**Directions for this task**
Search the data for the string "resetAt" and copy each line in which it appears.

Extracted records
######
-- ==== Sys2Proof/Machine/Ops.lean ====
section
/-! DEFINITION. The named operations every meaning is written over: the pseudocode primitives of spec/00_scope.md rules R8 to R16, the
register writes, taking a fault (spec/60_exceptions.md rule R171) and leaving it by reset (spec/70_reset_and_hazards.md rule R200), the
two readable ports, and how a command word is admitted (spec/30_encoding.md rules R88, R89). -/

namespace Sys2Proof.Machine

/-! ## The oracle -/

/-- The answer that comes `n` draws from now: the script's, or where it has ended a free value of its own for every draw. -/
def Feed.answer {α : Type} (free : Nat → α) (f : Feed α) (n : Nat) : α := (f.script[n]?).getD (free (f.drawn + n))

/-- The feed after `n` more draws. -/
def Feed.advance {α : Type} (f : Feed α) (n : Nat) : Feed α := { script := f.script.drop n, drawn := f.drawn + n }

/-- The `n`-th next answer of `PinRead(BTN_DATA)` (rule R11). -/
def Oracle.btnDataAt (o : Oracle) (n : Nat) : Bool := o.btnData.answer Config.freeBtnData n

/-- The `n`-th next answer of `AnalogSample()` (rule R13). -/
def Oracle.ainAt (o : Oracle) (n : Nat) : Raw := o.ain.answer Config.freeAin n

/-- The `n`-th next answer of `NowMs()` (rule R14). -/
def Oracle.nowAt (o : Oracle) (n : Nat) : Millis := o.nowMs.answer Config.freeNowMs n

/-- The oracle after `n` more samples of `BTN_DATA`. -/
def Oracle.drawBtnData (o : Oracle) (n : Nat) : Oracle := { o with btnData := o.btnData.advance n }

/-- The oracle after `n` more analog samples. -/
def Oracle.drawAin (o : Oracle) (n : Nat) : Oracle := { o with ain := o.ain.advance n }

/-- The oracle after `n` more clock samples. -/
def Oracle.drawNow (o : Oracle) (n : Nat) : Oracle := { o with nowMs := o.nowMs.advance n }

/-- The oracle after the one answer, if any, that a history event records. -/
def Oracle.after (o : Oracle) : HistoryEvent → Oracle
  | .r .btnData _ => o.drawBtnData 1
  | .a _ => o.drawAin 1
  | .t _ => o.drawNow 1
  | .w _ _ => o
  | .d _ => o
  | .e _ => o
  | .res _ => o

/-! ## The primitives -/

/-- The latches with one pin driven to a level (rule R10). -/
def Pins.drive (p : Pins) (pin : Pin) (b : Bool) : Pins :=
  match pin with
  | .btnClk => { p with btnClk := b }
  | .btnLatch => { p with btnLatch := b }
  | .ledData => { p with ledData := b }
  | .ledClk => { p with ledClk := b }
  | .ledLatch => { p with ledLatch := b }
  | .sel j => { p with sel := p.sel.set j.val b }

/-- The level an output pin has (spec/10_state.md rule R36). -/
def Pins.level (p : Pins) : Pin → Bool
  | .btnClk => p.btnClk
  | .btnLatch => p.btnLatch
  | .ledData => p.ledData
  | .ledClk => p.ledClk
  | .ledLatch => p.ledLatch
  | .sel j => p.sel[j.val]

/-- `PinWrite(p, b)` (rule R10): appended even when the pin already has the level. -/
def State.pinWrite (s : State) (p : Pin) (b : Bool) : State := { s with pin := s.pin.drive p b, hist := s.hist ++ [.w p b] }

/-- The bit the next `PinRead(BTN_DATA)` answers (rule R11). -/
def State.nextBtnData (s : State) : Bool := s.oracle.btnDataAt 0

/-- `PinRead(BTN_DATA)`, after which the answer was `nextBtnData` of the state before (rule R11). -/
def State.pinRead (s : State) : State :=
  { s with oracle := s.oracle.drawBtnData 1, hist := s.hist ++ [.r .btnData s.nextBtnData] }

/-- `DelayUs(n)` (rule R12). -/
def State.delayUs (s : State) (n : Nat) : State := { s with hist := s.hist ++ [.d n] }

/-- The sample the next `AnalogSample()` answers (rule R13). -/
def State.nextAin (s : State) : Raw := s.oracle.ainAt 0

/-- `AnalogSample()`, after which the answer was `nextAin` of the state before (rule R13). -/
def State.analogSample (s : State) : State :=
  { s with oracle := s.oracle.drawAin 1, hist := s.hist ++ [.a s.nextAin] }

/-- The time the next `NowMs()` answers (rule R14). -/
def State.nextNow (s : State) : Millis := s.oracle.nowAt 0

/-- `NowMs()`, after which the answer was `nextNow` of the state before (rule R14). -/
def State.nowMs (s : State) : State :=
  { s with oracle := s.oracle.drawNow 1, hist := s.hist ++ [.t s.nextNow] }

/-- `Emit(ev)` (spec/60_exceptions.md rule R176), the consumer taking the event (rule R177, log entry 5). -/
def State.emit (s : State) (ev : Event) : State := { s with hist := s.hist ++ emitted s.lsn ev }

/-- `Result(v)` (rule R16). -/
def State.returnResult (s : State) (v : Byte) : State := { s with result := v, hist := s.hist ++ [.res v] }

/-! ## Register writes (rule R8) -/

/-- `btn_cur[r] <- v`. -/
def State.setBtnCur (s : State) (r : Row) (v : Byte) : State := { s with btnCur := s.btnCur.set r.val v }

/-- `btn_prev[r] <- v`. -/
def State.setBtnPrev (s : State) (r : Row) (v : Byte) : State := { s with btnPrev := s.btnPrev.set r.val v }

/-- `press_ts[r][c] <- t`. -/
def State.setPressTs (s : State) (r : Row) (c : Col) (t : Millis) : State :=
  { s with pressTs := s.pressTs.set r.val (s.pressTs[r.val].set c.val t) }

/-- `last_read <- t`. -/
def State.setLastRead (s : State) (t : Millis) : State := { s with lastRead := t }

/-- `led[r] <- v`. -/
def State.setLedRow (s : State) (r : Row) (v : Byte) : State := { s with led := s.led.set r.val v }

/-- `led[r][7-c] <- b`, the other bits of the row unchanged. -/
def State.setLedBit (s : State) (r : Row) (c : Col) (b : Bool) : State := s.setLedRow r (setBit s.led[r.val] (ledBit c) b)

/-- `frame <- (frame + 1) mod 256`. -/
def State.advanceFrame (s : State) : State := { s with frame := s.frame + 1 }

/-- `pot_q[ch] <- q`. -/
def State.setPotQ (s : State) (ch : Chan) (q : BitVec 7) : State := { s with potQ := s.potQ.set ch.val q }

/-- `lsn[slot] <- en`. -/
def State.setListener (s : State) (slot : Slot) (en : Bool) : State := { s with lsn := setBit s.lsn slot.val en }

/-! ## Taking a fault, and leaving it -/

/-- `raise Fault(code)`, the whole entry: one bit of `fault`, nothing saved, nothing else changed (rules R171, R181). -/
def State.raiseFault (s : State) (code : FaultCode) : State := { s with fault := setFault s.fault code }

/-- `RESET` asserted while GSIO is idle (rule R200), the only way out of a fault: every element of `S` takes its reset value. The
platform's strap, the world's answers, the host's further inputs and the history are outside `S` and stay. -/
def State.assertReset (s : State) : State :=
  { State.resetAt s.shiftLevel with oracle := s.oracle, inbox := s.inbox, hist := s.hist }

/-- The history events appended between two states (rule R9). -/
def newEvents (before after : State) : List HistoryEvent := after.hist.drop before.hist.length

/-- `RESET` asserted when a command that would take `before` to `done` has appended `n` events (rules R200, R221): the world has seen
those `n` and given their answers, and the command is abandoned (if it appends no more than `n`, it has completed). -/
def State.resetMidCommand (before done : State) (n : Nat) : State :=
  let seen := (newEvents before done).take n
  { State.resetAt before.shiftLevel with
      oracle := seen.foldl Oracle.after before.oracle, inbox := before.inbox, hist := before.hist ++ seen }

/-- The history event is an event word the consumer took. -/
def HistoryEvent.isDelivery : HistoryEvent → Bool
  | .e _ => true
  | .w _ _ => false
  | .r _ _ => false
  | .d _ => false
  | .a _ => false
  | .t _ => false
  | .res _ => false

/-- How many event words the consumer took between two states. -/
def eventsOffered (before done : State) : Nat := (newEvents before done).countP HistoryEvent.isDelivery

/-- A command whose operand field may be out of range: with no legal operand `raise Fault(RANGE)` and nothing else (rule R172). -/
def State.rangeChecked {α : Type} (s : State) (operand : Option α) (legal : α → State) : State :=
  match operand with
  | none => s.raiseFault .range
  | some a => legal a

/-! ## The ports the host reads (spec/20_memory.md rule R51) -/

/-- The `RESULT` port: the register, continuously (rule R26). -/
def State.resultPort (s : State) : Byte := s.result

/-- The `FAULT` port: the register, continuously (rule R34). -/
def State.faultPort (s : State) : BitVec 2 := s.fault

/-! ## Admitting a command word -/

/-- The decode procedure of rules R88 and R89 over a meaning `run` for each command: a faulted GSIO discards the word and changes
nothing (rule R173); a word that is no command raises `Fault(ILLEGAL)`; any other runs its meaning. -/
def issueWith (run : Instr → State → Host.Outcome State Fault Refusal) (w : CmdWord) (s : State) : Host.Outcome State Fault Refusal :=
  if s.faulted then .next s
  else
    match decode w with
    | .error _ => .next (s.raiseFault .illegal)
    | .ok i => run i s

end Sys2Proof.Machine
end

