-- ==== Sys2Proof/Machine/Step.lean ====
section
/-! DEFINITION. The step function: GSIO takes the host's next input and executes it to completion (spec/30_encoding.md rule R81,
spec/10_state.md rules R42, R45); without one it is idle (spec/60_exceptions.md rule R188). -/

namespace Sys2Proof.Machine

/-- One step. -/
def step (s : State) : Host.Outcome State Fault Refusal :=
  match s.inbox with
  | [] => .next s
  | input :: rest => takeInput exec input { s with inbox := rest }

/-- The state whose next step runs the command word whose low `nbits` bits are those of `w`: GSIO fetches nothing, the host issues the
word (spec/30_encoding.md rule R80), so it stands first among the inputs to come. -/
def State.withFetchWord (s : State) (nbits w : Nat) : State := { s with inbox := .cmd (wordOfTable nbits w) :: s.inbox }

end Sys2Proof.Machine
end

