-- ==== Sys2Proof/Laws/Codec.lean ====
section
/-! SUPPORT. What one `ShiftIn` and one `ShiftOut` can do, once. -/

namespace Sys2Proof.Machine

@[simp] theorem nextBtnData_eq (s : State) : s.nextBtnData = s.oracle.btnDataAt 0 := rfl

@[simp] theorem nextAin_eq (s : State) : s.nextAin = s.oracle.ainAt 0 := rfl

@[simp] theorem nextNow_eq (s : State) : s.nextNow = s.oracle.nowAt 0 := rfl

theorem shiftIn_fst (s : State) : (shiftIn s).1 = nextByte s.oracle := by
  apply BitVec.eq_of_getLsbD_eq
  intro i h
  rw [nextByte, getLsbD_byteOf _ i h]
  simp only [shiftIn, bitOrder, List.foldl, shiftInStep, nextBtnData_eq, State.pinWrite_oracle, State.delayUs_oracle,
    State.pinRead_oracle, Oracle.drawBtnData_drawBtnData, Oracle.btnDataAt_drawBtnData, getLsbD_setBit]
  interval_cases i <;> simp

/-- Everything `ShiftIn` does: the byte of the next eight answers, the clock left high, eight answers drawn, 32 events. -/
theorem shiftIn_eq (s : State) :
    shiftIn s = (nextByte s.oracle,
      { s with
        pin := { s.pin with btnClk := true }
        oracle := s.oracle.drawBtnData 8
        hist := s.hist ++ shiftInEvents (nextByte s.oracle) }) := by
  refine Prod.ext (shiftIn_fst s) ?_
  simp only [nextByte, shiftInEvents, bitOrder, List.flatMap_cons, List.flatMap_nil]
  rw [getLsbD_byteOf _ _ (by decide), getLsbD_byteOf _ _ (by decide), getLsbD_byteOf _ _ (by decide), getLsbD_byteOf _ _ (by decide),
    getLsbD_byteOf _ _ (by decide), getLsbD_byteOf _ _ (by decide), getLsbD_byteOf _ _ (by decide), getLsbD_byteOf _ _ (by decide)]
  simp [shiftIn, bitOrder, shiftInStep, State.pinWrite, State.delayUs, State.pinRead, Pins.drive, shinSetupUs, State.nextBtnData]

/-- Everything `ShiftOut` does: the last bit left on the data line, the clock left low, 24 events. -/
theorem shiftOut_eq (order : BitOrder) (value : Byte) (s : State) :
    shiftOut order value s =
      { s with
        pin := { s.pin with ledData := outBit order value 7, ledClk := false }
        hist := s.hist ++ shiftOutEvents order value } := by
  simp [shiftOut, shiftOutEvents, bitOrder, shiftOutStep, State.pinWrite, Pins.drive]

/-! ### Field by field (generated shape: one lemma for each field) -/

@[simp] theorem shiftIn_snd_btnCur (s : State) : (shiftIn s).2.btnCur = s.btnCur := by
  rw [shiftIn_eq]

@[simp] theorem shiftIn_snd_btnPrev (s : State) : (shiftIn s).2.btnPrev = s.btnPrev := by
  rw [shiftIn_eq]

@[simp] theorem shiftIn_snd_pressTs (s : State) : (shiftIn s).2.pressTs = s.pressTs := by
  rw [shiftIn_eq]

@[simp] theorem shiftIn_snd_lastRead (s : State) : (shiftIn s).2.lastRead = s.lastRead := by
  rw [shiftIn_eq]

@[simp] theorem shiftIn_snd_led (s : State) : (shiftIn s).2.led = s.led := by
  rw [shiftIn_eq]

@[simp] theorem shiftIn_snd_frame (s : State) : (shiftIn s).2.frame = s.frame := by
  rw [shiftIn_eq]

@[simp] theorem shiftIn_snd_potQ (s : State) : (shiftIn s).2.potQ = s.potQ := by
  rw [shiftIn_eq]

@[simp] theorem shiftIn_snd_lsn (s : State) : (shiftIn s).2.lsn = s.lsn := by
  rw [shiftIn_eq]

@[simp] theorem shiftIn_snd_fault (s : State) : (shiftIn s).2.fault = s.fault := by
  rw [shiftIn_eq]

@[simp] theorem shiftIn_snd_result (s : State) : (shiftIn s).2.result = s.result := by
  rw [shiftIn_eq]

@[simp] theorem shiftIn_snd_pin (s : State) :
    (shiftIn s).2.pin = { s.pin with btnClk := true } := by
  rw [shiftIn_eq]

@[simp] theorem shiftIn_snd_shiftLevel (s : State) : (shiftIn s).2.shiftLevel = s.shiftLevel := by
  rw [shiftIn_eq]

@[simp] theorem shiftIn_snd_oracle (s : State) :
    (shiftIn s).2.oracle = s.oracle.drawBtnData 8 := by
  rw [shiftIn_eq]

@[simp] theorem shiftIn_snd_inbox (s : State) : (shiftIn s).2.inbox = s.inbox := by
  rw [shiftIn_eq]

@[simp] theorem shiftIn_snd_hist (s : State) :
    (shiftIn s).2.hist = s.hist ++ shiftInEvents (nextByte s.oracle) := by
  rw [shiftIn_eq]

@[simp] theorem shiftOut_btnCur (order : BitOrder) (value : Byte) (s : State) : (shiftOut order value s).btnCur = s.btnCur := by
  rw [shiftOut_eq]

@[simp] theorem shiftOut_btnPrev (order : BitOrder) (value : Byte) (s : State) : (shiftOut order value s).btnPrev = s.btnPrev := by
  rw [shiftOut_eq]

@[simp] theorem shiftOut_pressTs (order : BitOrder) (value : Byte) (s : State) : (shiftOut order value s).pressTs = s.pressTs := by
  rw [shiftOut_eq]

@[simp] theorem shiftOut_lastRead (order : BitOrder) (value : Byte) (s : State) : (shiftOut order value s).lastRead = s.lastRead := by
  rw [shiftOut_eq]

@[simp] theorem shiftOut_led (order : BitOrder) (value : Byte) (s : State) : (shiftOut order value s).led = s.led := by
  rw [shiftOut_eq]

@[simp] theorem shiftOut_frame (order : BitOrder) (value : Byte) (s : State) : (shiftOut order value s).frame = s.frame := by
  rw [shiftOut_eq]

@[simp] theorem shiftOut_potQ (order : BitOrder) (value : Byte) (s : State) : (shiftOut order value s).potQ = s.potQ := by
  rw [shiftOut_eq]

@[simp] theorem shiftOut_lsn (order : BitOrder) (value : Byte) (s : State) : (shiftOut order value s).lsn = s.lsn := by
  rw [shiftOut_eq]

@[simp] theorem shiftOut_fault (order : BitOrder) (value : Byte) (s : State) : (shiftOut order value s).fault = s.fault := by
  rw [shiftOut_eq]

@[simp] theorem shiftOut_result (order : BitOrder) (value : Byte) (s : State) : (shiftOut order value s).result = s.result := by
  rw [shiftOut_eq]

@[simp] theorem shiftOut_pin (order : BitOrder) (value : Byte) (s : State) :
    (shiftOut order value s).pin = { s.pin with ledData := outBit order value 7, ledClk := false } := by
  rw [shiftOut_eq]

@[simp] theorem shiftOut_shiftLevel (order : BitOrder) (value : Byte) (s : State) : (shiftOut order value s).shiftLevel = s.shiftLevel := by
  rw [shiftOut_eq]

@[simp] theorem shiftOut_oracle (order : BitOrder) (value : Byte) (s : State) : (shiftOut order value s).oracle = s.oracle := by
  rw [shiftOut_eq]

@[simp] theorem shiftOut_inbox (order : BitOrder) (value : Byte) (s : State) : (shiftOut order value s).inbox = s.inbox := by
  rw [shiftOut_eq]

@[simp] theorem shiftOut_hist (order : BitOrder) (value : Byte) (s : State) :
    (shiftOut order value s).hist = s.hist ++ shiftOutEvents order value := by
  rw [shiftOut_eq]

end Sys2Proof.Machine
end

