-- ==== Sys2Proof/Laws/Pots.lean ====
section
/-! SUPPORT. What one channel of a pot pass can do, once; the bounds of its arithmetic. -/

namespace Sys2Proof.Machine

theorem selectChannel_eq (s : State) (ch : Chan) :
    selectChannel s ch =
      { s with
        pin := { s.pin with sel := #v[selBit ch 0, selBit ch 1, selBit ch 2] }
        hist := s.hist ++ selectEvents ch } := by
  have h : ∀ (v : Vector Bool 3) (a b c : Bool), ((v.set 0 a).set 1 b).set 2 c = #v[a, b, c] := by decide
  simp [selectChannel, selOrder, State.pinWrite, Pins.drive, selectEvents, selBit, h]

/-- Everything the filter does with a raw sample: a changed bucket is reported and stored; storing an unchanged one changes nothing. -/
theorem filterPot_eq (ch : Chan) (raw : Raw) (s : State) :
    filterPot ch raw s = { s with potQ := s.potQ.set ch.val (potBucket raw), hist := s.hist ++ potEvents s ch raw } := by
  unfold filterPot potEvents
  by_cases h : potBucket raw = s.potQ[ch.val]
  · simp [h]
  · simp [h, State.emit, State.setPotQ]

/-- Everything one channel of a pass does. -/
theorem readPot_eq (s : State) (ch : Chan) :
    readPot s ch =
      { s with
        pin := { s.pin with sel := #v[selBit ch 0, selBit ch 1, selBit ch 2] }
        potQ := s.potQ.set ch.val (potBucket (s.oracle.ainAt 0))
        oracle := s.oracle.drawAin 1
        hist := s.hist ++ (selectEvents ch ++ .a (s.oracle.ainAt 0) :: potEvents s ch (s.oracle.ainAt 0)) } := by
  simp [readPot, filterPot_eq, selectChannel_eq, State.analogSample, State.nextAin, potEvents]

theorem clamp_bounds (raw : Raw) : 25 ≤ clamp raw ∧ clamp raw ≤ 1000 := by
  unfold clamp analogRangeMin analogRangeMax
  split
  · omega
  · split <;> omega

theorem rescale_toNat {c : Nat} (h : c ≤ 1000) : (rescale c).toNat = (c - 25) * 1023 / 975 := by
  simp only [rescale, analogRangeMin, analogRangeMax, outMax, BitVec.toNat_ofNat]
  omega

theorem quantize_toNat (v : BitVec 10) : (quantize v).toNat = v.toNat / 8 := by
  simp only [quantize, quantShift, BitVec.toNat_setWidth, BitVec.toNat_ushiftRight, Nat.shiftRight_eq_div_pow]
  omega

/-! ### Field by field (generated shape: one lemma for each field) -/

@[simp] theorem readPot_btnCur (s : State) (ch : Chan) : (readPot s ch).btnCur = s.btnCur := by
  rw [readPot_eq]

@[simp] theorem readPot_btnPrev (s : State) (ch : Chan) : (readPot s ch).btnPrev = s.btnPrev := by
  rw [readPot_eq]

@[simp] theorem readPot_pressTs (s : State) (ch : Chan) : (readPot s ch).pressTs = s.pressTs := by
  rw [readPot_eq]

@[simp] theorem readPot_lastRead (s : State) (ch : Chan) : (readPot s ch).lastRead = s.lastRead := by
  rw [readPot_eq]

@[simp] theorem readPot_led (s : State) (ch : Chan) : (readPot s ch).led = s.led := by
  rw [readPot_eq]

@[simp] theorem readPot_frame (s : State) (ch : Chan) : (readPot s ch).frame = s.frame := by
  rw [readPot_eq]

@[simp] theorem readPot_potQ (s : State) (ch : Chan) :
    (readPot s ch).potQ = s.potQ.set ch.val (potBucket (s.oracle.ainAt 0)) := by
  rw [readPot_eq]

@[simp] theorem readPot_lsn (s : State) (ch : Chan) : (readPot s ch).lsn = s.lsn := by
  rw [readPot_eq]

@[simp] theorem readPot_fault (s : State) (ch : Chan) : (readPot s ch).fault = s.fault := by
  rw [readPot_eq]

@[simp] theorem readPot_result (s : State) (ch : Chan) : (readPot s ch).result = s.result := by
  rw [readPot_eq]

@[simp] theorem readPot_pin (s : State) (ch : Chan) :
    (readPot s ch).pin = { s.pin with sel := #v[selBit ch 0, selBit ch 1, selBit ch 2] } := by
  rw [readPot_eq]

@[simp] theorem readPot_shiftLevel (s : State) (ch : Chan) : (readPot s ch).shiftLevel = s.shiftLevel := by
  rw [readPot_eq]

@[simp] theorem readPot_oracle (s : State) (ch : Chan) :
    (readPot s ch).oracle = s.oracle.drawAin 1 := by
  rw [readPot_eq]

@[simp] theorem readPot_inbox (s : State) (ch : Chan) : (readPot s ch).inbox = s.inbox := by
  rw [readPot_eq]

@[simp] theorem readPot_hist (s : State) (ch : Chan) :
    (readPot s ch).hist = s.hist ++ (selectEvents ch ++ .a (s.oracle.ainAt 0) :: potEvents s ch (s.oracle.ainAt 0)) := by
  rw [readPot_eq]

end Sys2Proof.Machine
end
######
**Task answer**
  { State.resetAt s.shiftLevel with oracle := s.oracle, inbox := s.inbox, hist := s.hist }
  { State.resetAt before.shiftLevel with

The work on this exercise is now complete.